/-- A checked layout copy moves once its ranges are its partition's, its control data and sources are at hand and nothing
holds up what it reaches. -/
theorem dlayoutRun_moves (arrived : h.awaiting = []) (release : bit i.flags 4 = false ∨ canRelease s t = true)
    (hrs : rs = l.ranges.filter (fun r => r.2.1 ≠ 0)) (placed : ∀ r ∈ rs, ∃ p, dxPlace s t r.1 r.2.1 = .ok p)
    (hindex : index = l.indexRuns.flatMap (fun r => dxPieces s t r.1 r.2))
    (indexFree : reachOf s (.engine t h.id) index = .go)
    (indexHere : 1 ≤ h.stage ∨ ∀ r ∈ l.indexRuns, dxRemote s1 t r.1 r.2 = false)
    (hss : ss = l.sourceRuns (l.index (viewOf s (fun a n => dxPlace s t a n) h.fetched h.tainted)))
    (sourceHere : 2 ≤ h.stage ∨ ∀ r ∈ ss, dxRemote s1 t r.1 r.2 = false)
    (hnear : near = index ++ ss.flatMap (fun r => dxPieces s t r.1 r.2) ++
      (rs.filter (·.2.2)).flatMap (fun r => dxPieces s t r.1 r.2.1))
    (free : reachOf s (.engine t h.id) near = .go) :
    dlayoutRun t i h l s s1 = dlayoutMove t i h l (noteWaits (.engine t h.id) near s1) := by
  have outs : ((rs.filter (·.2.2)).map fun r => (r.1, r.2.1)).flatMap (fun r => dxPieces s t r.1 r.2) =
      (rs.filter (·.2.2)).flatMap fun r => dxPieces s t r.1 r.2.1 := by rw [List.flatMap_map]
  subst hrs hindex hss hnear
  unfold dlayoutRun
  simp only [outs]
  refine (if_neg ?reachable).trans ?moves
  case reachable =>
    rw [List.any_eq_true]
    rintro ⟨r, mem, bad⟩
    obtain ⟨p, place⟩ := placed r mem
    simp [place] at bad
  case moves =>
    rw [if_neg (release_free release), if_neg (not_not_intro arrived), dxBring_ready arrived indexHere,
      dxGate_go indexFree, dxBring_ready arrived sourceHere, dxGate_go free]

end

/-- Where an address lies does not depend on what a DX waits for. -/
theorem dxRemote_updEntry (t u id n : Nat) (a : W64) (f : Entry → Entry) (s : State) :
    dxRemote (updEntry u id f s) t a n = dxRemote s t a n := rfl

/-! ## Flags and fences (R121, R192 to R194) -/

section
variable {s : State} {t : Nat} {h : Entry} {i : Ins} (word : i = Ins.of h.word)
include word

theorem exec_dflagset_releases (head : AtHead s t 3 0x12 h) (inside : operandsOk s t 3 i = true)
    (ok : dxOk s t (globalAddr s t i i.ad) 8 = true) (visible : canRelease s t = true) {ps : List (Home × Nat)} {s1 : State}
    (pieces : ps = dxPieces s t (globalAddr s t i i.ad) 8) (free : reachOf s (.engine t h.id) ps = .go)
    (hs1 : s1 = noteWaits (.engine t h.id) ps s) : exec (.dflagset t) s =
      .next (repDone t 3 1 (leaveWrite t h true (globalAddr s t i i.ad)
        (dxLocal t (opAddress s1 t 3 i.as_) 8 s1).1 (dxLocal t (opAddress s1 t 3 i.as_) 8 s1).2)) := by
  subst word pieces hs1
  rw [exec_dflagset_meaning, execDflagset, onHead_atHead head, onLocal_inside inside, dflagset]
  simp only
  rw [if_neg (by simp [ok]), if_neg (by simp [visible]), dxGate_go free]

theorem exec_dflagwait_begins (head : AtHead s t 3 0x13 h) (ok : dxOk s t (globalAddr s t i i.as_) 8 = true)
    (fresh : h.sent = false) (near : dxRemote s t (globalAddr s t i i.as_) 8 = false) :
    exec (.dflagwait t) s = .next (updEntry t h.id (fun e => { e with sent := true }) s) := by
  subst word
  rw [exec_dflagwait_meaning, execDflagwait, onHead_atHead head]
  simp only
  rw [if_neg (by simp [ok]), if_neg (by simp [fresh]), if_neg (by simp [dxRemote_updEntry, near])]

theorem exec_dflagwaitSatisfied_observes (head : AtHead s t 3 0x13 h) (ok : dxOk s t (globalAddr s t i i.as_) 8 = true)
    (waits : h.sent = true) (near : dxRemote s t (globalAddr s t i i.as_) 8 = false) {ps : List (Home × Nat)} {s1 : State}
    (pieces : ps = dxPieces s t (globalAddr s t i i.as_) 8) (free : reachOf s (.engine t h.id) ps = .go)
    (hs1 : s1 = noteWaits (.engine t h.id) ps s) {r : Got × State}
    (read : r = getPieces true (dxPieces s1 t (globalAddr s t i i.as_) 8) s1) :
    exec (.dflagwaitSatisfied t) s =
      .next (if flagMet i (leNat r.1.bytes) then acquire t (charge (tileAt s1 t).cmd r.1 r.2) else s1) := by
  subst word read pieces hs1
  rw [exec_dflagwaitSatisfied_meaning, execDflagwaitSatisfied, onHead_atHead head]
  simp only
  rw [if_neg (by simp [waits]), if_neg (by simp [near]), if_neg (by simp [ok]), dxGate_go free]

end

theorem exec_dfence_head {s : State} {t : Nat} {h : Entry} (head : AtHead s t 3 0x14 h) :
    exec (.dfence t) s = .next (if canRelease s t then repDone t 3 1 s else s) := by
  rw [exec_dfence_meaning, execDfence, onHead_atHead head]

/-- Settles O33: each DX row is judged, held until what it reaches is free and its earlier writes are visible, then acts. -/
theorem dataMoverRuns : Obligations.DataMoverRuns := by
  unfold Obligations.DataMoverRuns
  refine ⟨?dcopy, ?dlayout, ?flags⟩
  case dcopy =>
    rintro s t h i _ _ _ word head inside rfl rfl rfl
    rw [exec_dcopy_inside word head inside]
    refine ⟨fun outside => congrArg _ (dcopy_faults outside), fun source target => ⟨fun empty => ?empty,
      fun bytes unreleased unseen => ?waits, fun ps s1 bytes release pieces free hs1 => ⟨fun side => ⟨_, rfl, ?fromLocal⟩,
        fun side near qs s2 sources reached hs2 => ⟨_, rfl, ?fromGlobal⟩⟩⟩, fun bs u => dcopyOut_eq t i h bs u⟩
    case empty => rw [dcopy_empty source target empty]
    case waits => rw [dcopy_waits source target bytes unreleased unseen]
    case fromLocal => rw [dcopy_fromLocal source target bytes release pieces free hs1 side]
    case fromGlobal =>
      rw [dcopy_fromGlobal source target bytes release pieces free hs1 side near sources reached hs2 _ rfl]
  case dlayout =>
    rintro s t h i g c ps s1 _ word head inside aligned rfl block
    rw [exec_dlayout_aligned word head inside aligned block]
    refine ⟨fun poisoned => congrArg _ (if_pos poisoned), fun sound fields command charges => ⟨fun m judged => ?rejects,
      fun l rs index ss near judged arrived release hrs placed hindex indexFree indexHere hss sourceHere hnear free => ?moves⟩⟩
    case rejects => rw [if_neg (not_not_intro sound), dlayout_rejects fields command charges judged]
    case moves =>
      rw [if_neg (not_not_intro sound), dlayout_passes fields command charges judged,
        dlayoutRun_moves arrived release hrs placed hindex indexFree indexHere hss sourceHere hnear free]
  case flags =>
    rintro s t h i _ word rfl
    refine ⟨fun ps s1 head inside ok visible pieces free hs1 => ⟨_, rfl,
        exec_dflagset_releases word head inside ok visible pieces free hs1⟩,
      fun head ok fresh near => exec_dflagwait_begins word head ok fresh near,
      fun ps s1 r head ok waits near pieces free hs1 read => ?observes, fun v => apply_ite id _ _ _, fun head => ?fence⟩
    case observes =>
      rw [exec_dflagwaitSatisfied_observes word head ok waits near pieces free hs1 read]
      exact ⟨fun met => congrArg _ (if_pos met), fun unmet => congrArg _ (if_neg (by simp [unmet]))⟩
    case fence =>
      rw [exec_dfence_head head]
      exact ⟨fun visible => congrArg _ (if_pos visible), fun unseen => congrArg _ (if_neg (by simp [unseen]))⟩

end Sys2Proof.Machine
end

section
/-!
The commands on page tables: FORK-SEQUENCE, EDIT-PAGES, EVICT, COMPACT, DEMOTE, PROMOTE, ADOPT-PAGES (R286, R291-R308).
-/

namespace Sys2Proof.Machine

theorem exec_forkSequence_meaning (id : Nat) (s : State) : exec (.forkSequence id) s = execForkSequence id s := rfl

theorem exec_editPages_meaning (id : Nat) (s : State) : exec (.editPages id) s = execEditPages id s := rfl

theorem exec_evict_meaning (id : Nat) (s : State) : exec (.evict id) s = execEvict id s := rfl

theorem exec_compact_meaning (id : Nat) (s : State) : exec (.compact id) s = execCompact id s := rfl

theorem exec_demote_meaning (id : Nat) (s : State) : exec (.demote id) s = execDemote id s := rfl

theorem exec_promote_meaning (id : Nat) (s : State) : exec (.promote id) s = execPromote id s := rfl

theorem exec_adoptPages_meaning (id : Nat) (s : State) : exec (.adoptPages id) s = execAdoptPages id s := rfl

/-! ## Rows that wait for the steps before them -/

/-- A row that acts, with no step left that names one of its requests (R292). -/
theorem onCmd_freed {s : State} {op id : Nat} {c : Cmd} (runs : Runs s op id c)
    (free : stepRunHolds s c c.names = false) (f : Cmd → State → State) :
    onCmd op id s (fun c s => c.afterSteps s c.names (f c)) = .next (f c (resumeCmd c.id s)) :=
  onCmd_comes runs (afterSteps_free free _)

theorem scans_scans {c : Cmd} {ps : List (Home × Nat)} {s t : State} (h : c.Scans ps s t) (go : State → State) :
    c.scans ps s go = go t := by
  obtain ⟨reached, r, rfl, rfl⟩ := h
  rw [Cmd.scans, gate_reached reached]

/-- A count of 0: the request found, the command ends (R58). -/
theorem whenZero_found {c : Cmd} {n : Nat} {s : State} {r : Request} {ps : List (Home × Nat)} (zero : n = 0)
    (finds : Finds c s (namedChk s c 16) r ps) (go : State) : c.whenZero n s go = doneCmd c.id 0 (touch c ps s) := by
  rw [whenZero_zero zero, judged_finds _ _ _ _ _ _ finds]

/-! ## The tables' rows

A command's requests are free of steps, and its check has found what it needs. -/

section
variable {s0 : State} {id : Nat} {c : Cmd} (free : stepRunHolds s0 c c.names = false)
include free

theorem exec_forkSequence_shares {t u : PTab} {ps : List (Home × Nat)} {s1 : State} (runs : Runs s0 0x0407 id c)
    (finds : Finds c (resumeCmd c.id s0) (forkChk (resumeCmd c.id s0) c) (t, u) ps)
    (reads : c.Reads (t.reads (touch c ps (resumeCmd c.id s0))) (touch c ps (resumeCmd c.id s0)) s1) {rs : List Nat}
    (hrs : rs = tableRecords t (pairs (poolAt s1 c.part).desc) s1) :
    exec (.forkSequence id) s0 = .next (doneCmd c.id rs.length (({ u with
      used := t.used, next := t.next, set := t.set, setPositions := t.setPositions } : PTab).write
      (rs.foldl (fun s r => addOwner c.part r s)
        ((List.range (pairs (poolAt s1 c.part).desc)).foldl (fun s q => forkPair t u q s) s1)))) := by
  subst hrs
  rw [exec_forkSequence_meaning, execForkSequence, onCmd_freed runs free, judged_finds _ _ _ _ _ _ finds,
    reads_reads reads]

○ ○ ○ ○

- _Prompt_: Reply with every line of the listing that has the string "flatMap".

- _Response for this exercise_:
    (hindex : index = l.indexRuns.flatMap (fun r => dxPieces s t r.1 r.2))
    (hnear : near = index ++ ss.flatMap (fun r => dxPieces s t r.1 r.2) ++
      (rs.filter (·.2.2)).flatMap (fun r => dxPieces s t r.1 r.2.1))
  have outs : ((rs.filter (·.2.2)).map fun r => (r.1, r.2.1)).flatMap (fun r => dxPieces s t r.1 r.2) =
      (rs.filter (·.2.2)).flatMap fun r => dxPieces s t r.1 r.2.1 := by rw [List.flatMap_map]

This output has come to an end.